## [Problem details]
Filter the listing so that only lines with the word "State" remain.

Available records: Begin

-- ==== Sys2Proof/Machine/Dispatch.lean ====
section
/-!
DEFINITION. The meaning of each command, one arm per constructor of Instr.
-/

namespace Sys2Proof.Machine
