-- ==== Sys2Proof/Machine/Core.lean ====
section
/-!
DEFINITION. The machine that the host runs.
-/

def Sys2Proof.core : Host.Core :=
  { State := Sys2Proof.Machine.State, Fault := Sys2Proof.Machine.Fault,
    Refusal := Sys2Proof.Machine.Refusal, step := Sys2Proof.Machine.step, reset := Sys2Proof.Machine.State.reset }
end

Available records: End

## [Task result]
  { State := Sys2Proof.Machine.State, Fault := Sys2Proof.Machine.Fault,
    Refusal := Sys2Proof.Machine.Refusal, step := Sys2Proof.Machine.step, reset := Sys2Proof.Machine.State.reset }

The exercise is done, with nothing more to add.